## What is expected
In the data below, one line contains "unfold execLobHoldExpiry" and a later one contains "theorem ev_dyingGasp (n". Print both, with every line between them, exactly and alone.

※

-- ==== Sys2Proof/Laws/EvBuffers.lean ====
section
/-!
SUPPORT. What the operations of Machine/Buffers.lean may touch (Safety.lean, Evolves).
-/

namespace Sys2Proof.Machine

set_option Elab.async false
set_option linter.all false

theorem ev_setDesc (p : Nat) (i : Nat) (d : Desc) (s : State) : Evolves 4096 s (setDesc p i d s) := by
  unfold setDesc
  with_reducible repeat'
    first
    | apply Evolves.refl | dsimp only | decide | rfl | intro _ | apply Evolves.upd_bpm

theorem ev_answer (r : Nat) (a : BufAnswer) (s : State) : Evolves 4096 s (answer r a s) := by
  unfold answer
  with_reducible repeat'
    first
    | apply Evolves.refl | dsimp only | decide | rfl | intro _ | apply Evolves.upd_bpm

theorem ev_setUsed (r : Nat) (p : Nat) (n : Nat) (s : State) :
    Evolves 633825300114114700748351602689 s (setUsed r p n s) := by
  unfold setUsed
  with_reducible repeat'
    first
    | apply Evolves.refl | apply Evolves.wrx | dsimp only | decide | rfl | intro _

theorem ev_popFree (p : Nat) (s : State) : Evolves 4096 s (popFree p s).2 := by
  unfold popFree
  with_reducible repeat'
    first
    | apply Evolves.refl | apply Evolves.ite | apply Evolves.ofPair ‹_› | apply Evolves.ofTriple ‹_› | split
    | dsimp only | decide | rfl | intro _ | apply Evolves.upd_bpm

theorem ev_grantBuffers (r : Nat) (p : Nat) (n : Nat) (len : Nat) (count : Nat) (holders : Nat) (s : State) :
    Evolves 950737950171172051122527408137 s (grantBuffers r p n len count holders s).2 := by
  unfold grantBuffers
  with_reducible repeat'
    first
    | apply Evolves.refl | apply Evolves.step (ev_popFree ..) | apply Evolves.step (ev_setUsed ..)
    | apply Evolves.step (ev_setDesc ..) | apply Evolves.bump | (simp only [wordMask_at]; decide) | apply Evolves.ite
    | apply Evolves.ofPair ‹_› | apply Evolves.ofTriple ‹_› | split | dsimp only | decide | rfl | intro _

theorem ev_noBuffer (p : Nat) (s : State) : Evolves 255211775507616497654588305948001960459 s (noBuffer p s) := by
  unfold noBuffer
  with_reducible repeat'
    first
    | apply Evolves.refl | apply Evolves.step (ev_raise ..) | apply Evolves.bump | (simp only [wordMask_at]; decide)
    | dsimp only | decide | rfl | intro _

theorem ev_bufRefuse (op : Nat) (r : Nat) (h : Nat) (a : BufAnswer) (s : State) :
    Evolves 255211775507616497654588305948001964555 s (bufRefuse op r h a s) := by
  unfold bufRefuse
  with_reducible repeat'
    first
    | apply Evolves.refl | apply Evolves.step (ev_answer ..) | apply Evolves.step (ev_raise ..) | apply Evolves.bump
    | apply Evolves.ite | apply Evolves.ofPair ‹_› | apply Evolves.ofTriple ‹_› | split | dsimp only | decide | rfl
    | intro _

theorem ev_returnBuffer (p : Nat) (i : Nat) (s : State) :
    Evolves 633825300114114700748351606785 s (returnBuffer p i s) := by
  unfold returnBuffer
  with_reducible repeat'
    first
    | apply Evolves.refl | apply Evolves.step (ev_setDesc ..) | apply Evolves.step (ev_setUsed ..) | apply Evolves.ite
    | split | dsimp only | decide | rfl | intro _ | apply Evolves.upd_bpm

theorem ev_bufShare (r : Nat) (h : Nat) (n : Nat) (dst : Nat) (s : State) :
    Evolves 255211775507616497654588305948001964555 s (bufShare r h n dst s) := by
  unfold bufShare
  with_reducible repeat'
    first
    | apply Evolves.refl | apply Evolves.step (ev_bufRefuse ..) | apply Evolves.step (ev_answer ..)
    | apply Evolves.step (ev_setDesc ..) | apply Evolves.ite | apply Evolves.ofPair ‹_› | apply Evolves.ofTriple ‹_›
    | split | dsimp only | decide | rfl | intro _

theorem ev_bufFree (r : Nat) (h : Nat) (s : State) :
    Evolves 255211776141441797768703006696353567243 s (bufFree r h s) := by
  unfold bufFree
  with_reducible repeat'
    first
    | apply Evolves.refl | apply Evolves.step (ev_bufRefuse ..) | apply Evolves.step (ev_answer ..)
    | apply Evolves.step (ev_returnBuffer ..) | apply Evolves.step (ev_setDesc ..) | apply Evolves.ite
    | apply Evolves.ofPair ‹_› | apply Evolves.ofTriple ‹_› | split | dsimp only | decide | rfl | intro _
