theorem ev_execLobHoldExpiry (n : Fin 48) (t : BitVec 9) (s : State) :
    OutEvolves 255211775190703864144260389691294351883 s (execLobHoldExpiry n t s) := by
  unfold execLobHoldExpiry
  with_reducible repeat'
    first
    | apply Evolves.refl | apply OutEvolves.next | apply OutEvolves.onAct | apply Evolves.step (ev_lobHoldExpiry ..)
    | dsimp only | decide | rfl | intro _

theorem ev_burstAccepted (n : Nat) (t : Nat) (s : State) :
    Evolves 255211775190703861783077148256472662539 s (burstAccepted n t s) := by
  unfold burstAccepted
  with_reducible repeat'
    first
    | apply Evolves.refl | apply Evolves.step (ev_State_setTerm ..) | apply Evolves.step (ev_raise ..)
    | apply Evolves.step (ev_enterState ..) | apply Evolves.wrx | apply Evolves.ite | split | dsimp only | decide | rfl
    | intro _

theorem ev_driftStep (n : Nat) (t : Nat) (warn : Nat) (ofs : Int) (s : State) :
    Evolves 255211775190703864144260389691294351883 s (driftStep n t warn ofs s) := by
  unfold driftStep
  with_reducible repeat'
    first
    | apply Evolves.refl | apply Evolves.step (ev_State_setTerm ..) | apply Evolves.step (ev_queueHigh ..)
    | apply Evolves.step (ev_refuseReach ..) | apply Evolves.wrx | apply Evolves.ite | apply Evolves.ofPair ‹_›
    | apply Evolves.ofTriple ‹_› | split | dsimp only | decide | rfl | intro _

theorem ev_dyingGasp (n : Nat) (t : Nat) (s : State) :
    Evolves 255211775190703864144260389691294351883 s (dyingGasp n t s) := by
  unfold dyingGasp
  with_reducible repeat'
    first
    | apply Evolves.refl | apply Evolves.step (ev_deactivate ..) | apply Evolves.step (ev_raise ..) | apply Evolves.wr
    | apply Evolves.onlyIf | apply Evolves.ite | split | dsimp only | decide | rfl | intro _

theorem ev_execDyingGasp (n : Fin 48) (t : BitVec 9) (s : State) :
    OutEvolves 255211775190703864144260389691294351883 s (execDyingGasp n t s) := by
  unfold execDyingGasp
  with_reducible repeat'
    first
    | apply Evolves.refl | apply OutEvolves.next | apply OutEvolves.onAct | apply Evolves.step (ev_dyingGasp ..)
    | dsimp only | decide | rfl | intro _

theorem ev_tcmdDone (n : Nat) (op : Nat) (t : Nat) (err : Nat) (s : State) :
    Evolves 2361183241434822606849 s (tcmdDone n op t err s) := by
  unfold tcmdDone
  with_reducible repeat'
    first
    | apply Evolves.refl | apply Evolves.wr | dsimp only | decide | rfl | intro _

theorem ev_tcmdRefuse (n : Nat) (op : Nat) (t : Nat) (s : State) :
    Evolves 255211775190703849958714197008648768011 s (tcmdRefuse n op t s) := by
  unfold tcmdRefuse
  with_reducible repeat'
    first
    | apply Evolves.refl | apply Evolves.step (ev_refuseCode ..) | apply Evolves.step (ev_raise ..)
    | apply Evolves.step (ev_tcmdDone ..) | dsimp only | decide | rfl | intro _

theorem ev_tcmdDeactivate (n : Nat) (t : Nat) (s : State) :
    Evolves 255211775190703864144260389691294353931 s (tcmdDeactivate n t s) := by
  unfold tcmdDeactivate
  with_reducible repeat'
    first
    | apply Evolves.refl | apply Evolves.step (ev_tcmdRefuse ..) | apply Evolves.step (ev_deactivate ..)
    | apply Evolves.step (ev_smokerRemove ..) | apply Evolves.step (ev_tcmdDone ..) | apply Evolves.ite | split
    | dsimp only | decide | rfl | intro _

theorem ev_tcmdDisable (n : Nat) (t : Nat) (s : State) :
    Evolves 255211775190703849958714197008648899083 s (tcmdDisable n t s) := by
  unfold tcmdDisable
  with_reducible repeat'
    first
    | apply Evolves.refl | apply Evolves.step (ev_tcmdRefuse ..) | apply Evolves.step (ev_queueHigh ..)
    | apply Evolves.step (ev_smokerRemove ..) | apply Evolves.step (ev_tcmdDone ..) | apply Evolves.ite | split
    | dsimp only | decide | rfl | intro _
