theorem Evolves.access {m : Nat} {s t : State} {k r a : Nat} {f : State → State} (hf : ∀ x, Evolves m x (f x))
    (h : Evolves m s t) (hm : 255211775190704149828985859231122981515 ||| m = m := by decide) : Evolves m s (access k r a f t) := by
  have hm' : ∀ k, k ||| 255211775190704149828985859231122981515 = 255211775190704149828985859231122981515 → k ||| m = m := fun k hk => by rw [← hm, ← Nat.or_assoc, hk]
  unfold Machine.access
  with_reducible repeat'
    first
    | exact h | exact hm' _ (by decide) | apply Evolves.trans (h := hf _) | apply Evolves.refl
    | apply Evolves.step (hm := hm' _ (by decide)) (ev_issuedFault ..) | apply Evolves.ite | split | dsimp only
    | decide | rfl | intro _

theorem Evolves.readAccess {m : Nat} {s t : State} {k r : Nat} {l : List Nat} {f : State → State}
    (hf : ∀ x, Evolves m x (f x)) (h : Evolves m s t) (hm : 255211775190704149828985859231122981515 ||| m = m := by decide) :
    Evolves m s (readAccess k r l f t) := by
  unfold Machine.readAccess
  split
  · exact h.trans (hf t)
  · exact Evolves.step (ev_issuedFault ..) h hm

theorem ev_gLd (k : Nat) (t : Nat) (u2 : State) : Evolves 255211775190704149828985859231122981515 u2 (gLd k t u2) := by
  unfold gLd
  with_reducible repeat'
    first
    | apply Evolves.refl | apply Evolves.access | apply Evolves.readAccess | apply Evolves.step (ev_retireNext ..)
    | apply Evolves.step (ev_writeG ..) | apply Evolves.issue | dsimp only | decide | rfl | intro _

theorem ev_gSt (k : Nat) (t : Nat) (u2 : State) : Evolves 255211775190705358754805473860297687691 u2 (gSt k t u2) := by
  unfold gSt
  with_reducible repeat'
    first
    | apply Evolves.refl | apply Evolves.access | apply Evolves.step (ev_retireNext ..)
    | apply Evolves.step (ev_dmemSet ..) | apply Evolves.issue | dsimp only | decide | rfl | intro _

theorem ev_gAmadd (k : Nat) (t : Nat) (u2 : State) :
    Evolves 255211775190705358754805473860297687691 u2 (gAmadd k t u2) := by
  unfold gAmadd
  with_reducible repeat'
    first
    | apply Evolves.refl | apply Evolves.access | apply Evolves.readAccess | apply Evolves.step (ev_retireNext ..)
    | apply Evolves.step (ev_writeG ..) | apply Evolves.step (ev_dmemSet ..) | apply Evolves.issue | dsimp only | decide
    | rfl | intro _

theorem ev_execLd (k : Fin 8) (t : Fin 4) (s : State) :
    OutEvolves 255211775190704149828985859231122981515 s (execLd k t s) := by
  unfold execLd
  with_reducible repeat'
    first
    | apply Evolves.refl | apply OutEvolves.next | apply OutEvolves.onThread | apply Evolves.step (ev_gLd ..)
    | dsimp only | decide | rfl | intro _

theorem ev_execSt (k : Fin 8) (t : Fin 4) (s : State) :
    OutEvolves 255211775190705358754805473860297687691 s (execSt k t s) := by
  unfold execSt
  with_reducible repeat'
    first
    | apply Evolves.refl | apply OutEvolves.next | apply OutEvolves.onThread | apply Evolves.step (ev_gSt ..)
    | dsimp only | decide | rfl | intro _

theorem ev_execAmadd (k : Fin 8) (t : Fin 4) (s : State) :
    OutEvolves 255211775190705358754805473860297687691 s (execAmadd k t s) := by
  unfold execAmadd
  with_reducible repeat'
    first
    | apply Evolves.refl | apply OutEvolves.next | apply OutEvolves.onThread | apply Evolves.step (ev_gAmadd ..)
    | dsimp only | decide | rfl | intro _

theorem ev_branchIf (k : Nat) (t : Nat) (w : Nat) (c : Bool) (s : State) :
    Evolves 302231454903657296822281 s (branchIf k t w c s) := by
  unfold branchIf
  with_reducible repeat'
    first
    | apply Evolves.refl | apply Evolves.step (ev_retire ..) | apply Evolves.step (ev_retireNext ..) | apply Evolves.ite
    | split | dsimp only | decide | rfl | intro _

theorem ev_branchOp (k : Nat) (t : Nat) (o : Nat) (f : Nat → Nat → Bool) (u4 : State) :
    Evolves 302231454903657296822281 u4 (branchOp k t o f u4) := by
  unfold branchOp
  with_reducible repeat'
    first
    | apply Evolves.refl | apply Evolves.step (ev_branchIf ..) | apply Evolves.issue | dsimp only | decide | rfl
    | intro _

theorem ev_gBeq (k : Nat) (t : Nat) (u2 : State) : Evolves 302231454903657296822281 u2 (gBeq k t u2) := by
  unfold gBeq
  with_reducible repeat'
    first
    | apply Evolves.refl | apply Evolves.step (ev_branchOp ..) | dsimp only | decide | rfl | intro _

theorem ev_gBne (k : Nat) (t : Nat) (u2 : State) : Evolves 302231454903657296822281 u2 (gBne k t u2) := by
  unfold gBne
  with_reducible repeat'
    first
    | apply Evolves.refl | apply Evolves.step (ev_branchOp ..) | dsimp only | decide | rfl | intro _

※

## Response to the task
  unfold execLobHoldExpiry
  with_reducible repeat'
    first
    | apply Evolves.refl | apply OutEvolves.next | apply OutEvolves.onAct | apply Evolves.step (ev_lobHoldExpiry ..)
    | dsimp only | decide | rfl | intro _

theorem ev_burstAccepted (n : Nat) (t : Nat) (s : State) :
    Evolves 255211775190703861783077148256472662539 s (burstAccepted n t s) := by
  unfold burstAccepted
  with_reducible repeat'
    first
    | apply Evolves.refl | apply Evolves.step (ev_State_setTerm ..) | apply Evolves.step (ev_raise ..)
    | apply Evolves.step (ev_enterState ..) | apply Evolves.wrx | apply Evolves.ite | split | dsimp only | decide | rfl
    | intro _

theorem ev_driftStep (n : Nat) (t : Nat) (warn : Nat) (ofs : Int) (s : State) :
    Evolves 255211775190703864144260389691294351883 s (driftStep n t warn ofs s) := by
  unfold driftStep
  with_reducible repeat'
    first
    | apply Evolves.refl | apply Evolves.step (ev_State_setTerm ..) | apply Evolves.step (ev_queueHigh ..)
    | apply Evolves.step (ev_refuseReach ..) | apply Evolves.wrx | apply Evolves.ite | apply Evolves.ofPair ‹_›
    | apply Evolves.ofTriple ‹_› | split | dsimp only | decide | rfl | intro _

theorem ev_dyingGasp (n : Nat) (t : Nat) (s : State) :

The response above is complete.